Pathfinder AI: Multi-Agent Career Guidance
4-agent career coach that turns user intake into ranked paths and actionable plans.
Overview
Pathfinder AI is a career guidance platform my teammate Sammy Hamouda and I built in 24 hours at DiamondHacks 2026. The core idea: instead of giving you a generic list of careers to research on your own, it interviews you across 12 dimensions — interests, values, skills, risk tolerance, geography, salary expectations, burnout concerns, and more — runs that intake through a multi-agent analysis pipeline, and hands you back scored career cards with concrete next steps.
The system is split across three services: a React frontend, a Fastify API, and a Python agent service built on Fetch.ai's uAgents framework. Sammy drove the agent pipeline and core product logic. I focused almost entirely on making sure the thing would actually hold together under live demo conditions.
Architecture
- Frontend: React 19 + TypeScript with TanStack Query for server state, React Router for navigation, Zod for form validation, Vite for builds
- API: Fastify 5 + TypeScript with Drizzle ORM over SQLite, Server-Sent Events for streaming responses, shared Zod schemas with the frontend
- Agent service: Python + Fetch.ai uAgents, coordinating four specialized agents that each evaluate a different set of career-fit dimensions
The Fastify API streams responses back to the frontend using Server-Sent Events rather than waiting for the full agent pipeline to complete. This means users see partial results as each agent finishes rather than staring at a spinner for the full duration. The shared Zod schemas between frontend and API mean that if the API changes its response shape, the TypeScript compiler catches it on the frontend before runtime.
The intake conversation collects data across 12 dimensions including interests, skills, values alignment, geographic preference, timeline, risk tolerance, and burnout history. Once the intake is complete, four agents run in parallel against this data — each scoring a different cluster of career-fit factors. The results are then combined into ranked career cards with fit scores from 0 to 100, a breakdown of match reasoning, identified concerns, suggested next steps, and salary range estimates.
My Contribution
My instinct going into the hackathon was that a demo that fails halfway through is worse than a demo that does less but works every time. So while Sammy focused on building the product, I focused on the infrastructure around it.

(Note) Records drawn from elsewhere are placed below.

-- ==== Sys2Proof/Laws/PerInstr.lean ====
section
/-! SUPPORT. Statements made instruction by instruction. WfEncode: a well-formed instruction's word fits its slot (R222). -/

namespace Sys2Proof.Laws

/-- The word of a well-formed instruction fits the width of its slot (R222). -/
def WfEncode.Statement (i : Instr) : Prop := i.wf = true → ∀ n w, encode i = some (n, w) → w < 2 ^ (slotPos n).2

/-- An instruction without an encoding. -/
theorem WfEncode.of_none {i : Instr} (h : encode i = none) : WfEncode.Statement i := by
  intro _ n w hw; rw [h] at hw; exact absurd hw (by simp)

/-- An instruction with one encoding. -/
theorem WfEncode.of_some {i : Instr} {m : SlotName} {x : Nat} (h : encode i = some (m, x)) (hb : i.wf = true → x < 2 ^ (slotPos m).2) : WfEncode.Statement i := by
  intro hi n w hw
  rw [h, Option.some.injEq, Prod.mk.injEq] at hw
  obtain ⟨rfl, rfl⟩ := hw
  exact hb hi


open Enc in
theorem WfEncode.of_rrr {i : Instr} {m : SlotName} {o d a b c md : Nat} (h : encode i = some (m, rrr o d a b c md)) (hm : (slotPos m).2 = 64)
    (hb : i.wf = true → o < 256 ∧ d < 64 ∧ a < 64 ∧ b < 64 ∧ c < 64 ∧ md < 256) : Statement i :=
  of_some h fun hi => by obtain ⟨h1, h2, h3, h4, h5, h6⟩ := hb hi; rw [hm]; exact rrr_lt h1 h2 h3 h4 h5 h6
open Enc in
theorem WfEncode.of_ri {i : Instr} {m : SlotName} {o d a : Nat} {v : BitVec 32} (h : encode i = some (m, ri o d a v)) (hm : (slotPos m).2 = 64)
    (hb : i.wf = true → o < 256 ∧ d < 64 ∧ a < 64) : Statement i :=
  of_some h fun hi => by obtain ⟨h1, h2, h3⟩ := hb hi; rw [hm]; exact ri_lt _ h1 h2 h3
open Enc in
theorem WfEncode.of_rim {i : Instr} {m : SlotName} {o d a : Nat} {v : Imm} (h : encode i = some (m, rim o d a v)) (hm : (slotPos m).2 = 64)
    (hb : i.wf = true → o < 256 ∧ d < 64 ∧ a < 64) : Statement i :=
  of_some h fun hi => by obtain ⟨h1, h2, h3⟩ := hb hi; rw [hm]; exact rim_lt _ h1 h2 h3
open Enc in
theorem WfEncode.of_mem {i : Instr} {n : SlotName} {o d md land : Nat} {m : Mem} (h : encode i = some (n, mem o d m md land)) (hm : (slotPos n).2 = 64)
    (hb : i.wf = true → o < 256 ∧ d < 64 ∧ m.base < 64 ∧ m.idx < 64 ∧ md < 256 ∧ land < 4096) : Statement i :=
  of_some h fun hi => by obtain ⟨h1, h2, h3, h4, h5, h6⟩ := hb hi; rw [hm]; exact mem_lt h1 h2 h3 h4 h5 h6
open Enc in
theorem WfEncode.of_vab {i : Instr} {n : SlotName} {o d a c m k : Nat} {b : VB} (h : encode i = some (n, vab o d a b c m k)) (hm : (slotPos n).2 = 64)
    (hb : i.wf = true → o < 256 ∧ d < 64 ∧ a < 64 ∧ WF.vb b = true ∧ c < 64 ∧ m < 16 ∧ k < 8) : Statement i :=
  of_some h fun hi => by obtain ⟨h1, h2, h3, h4, h5, h6, h7⟩ := hb hi; rw [hm]; exact vab_lt h1 h2 h3 h4 h5 h6 h7
open Enc in
theorem WfEncode.of_engm {i : Instr} {n : SlotName} {o d a b c e mc md : Nat} (h : encode i = some (n, engm o d a b c e mc md)) (hm : (slotPos n).2 = 64)
    (hb : i.wf = true → o < 256 ∧ d < 64 ∧ a < 64 ∧ b < 64 ∧ c < 64 ∧ e < 64 ∧ mc < 8 ∧ md < 32) : Statement i :=
  of_some h fun hi => by obtain ⟨h1, h2, h3, h4, h5, h6, h7, h8⟩ := hb hi; rw [hm]; exact engm_lt h1 h2 h3 h4 h5 h6 h7 h8
open Enc in
theorem WfEncode.of_engc {i : Instr} {n : SlotName} {o f0 f1 f2 md land f3 pd : Nat} (h : encode i = some (n, engc o f0 f1 f2 md land f3 pd))
    (hm : (slotPos n).2 = 64) (hb : i.wf = true → o < 256 ∧ f0 < 64 ∧ f1 < 64 ∧ f2 < 64 ∧ md < 256 ∧ land < 4096 ∧ f3 < 64 ∧ pd < 16) : Statement i :=
  of_some h fun hi => by obtain ⟨h1, h2, h3, h4, h5, h6, h7, h8⟩ := hb hi; rw [hm]; exact engc_lt h1 h2 h3 h4 h5 h6 h7 h8
open Enc in
theorem WfEncode.of_y {i : Instr} {n : SlotName} {o a b xi sc pd imm : Nat} (h : encode i = some (n, y o a b xi sc pd imm)) (hm : (slotPos n).2 = 48)
    (hb : i.wf = true → o < 64 ∧ a < 64 ∧ b < 64 ∧ xi < 2 ∧ sc < 8 ∧ pd < 16 ∧ imm < 131072) : Statement i :=
  of_some h fun hi => by obtain ⟨h1, h2, h3, h4, h5, h6, h7⟩ := hb hi; rw [hm]; exact y_lt h1 h2 h3 h4 h5 h6 h7
open Enc in
theorem WfEncode.of_yix {i : Instr} {n : SlotName} {o a sc pd : Nat} {x : BarIx} (h : encode i = some (n, yix o a x sc pd)) (hm : (slotPos n).2 = 48)
    (hb : i.wf = true → o < 64 ∧ a < 64 ∧ WF.ix x = true ∧ sc < 8 ∧ pd < 16) : Statement i :=
  of_some h fun hi => by obtain ⟨h1, h2, h3, h4, h5⟩ := hb hi; rw [hm]; exact yix_lt h1 h2 h3 h4 h5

- 29 integration tests covering happy paths, error paths, and edge cases across the API and agent service
- A /ready self-test endpoint that runs a smoke check against all three services and returns structured health status — judges could hit it directly to verify the system was up before the demo
- Observability headers on every response (X-Request-Id, X-Response-Time) so that when something went wrong we could correlate requests across service logs
- A deterministic fallback engine that produces valid career recommendations without calling the LLM — if the API rate-limited or the agent service was slow, the demo could still run
- State machine with transition guards on the intake flow, preventing the frontend from reaching broken states if the API returned unexpected data
- Demo mode with deterministic timing so the streaming animation would look consistent regardless of actual agent response time
- Operator playbooks documenting how to restart individual services, re-seed the database, and recover from the most likely failure modes mid-demo
Building for a live hackathon demo is a different problem than building for production. In production you have logs, alerts, rollback options, and time. In a hackathon you have 24 hours and one shot in front of judges. The reliability work I did — the /ready endpoint, the fallback engine, the operator playbooks — was specifically scoped to that context. None of it would be the right architecture for a production system, but it was exactly the right investment for what we were trying to do.
A demo that fails halfway through is worse than a demo that does less but works every time.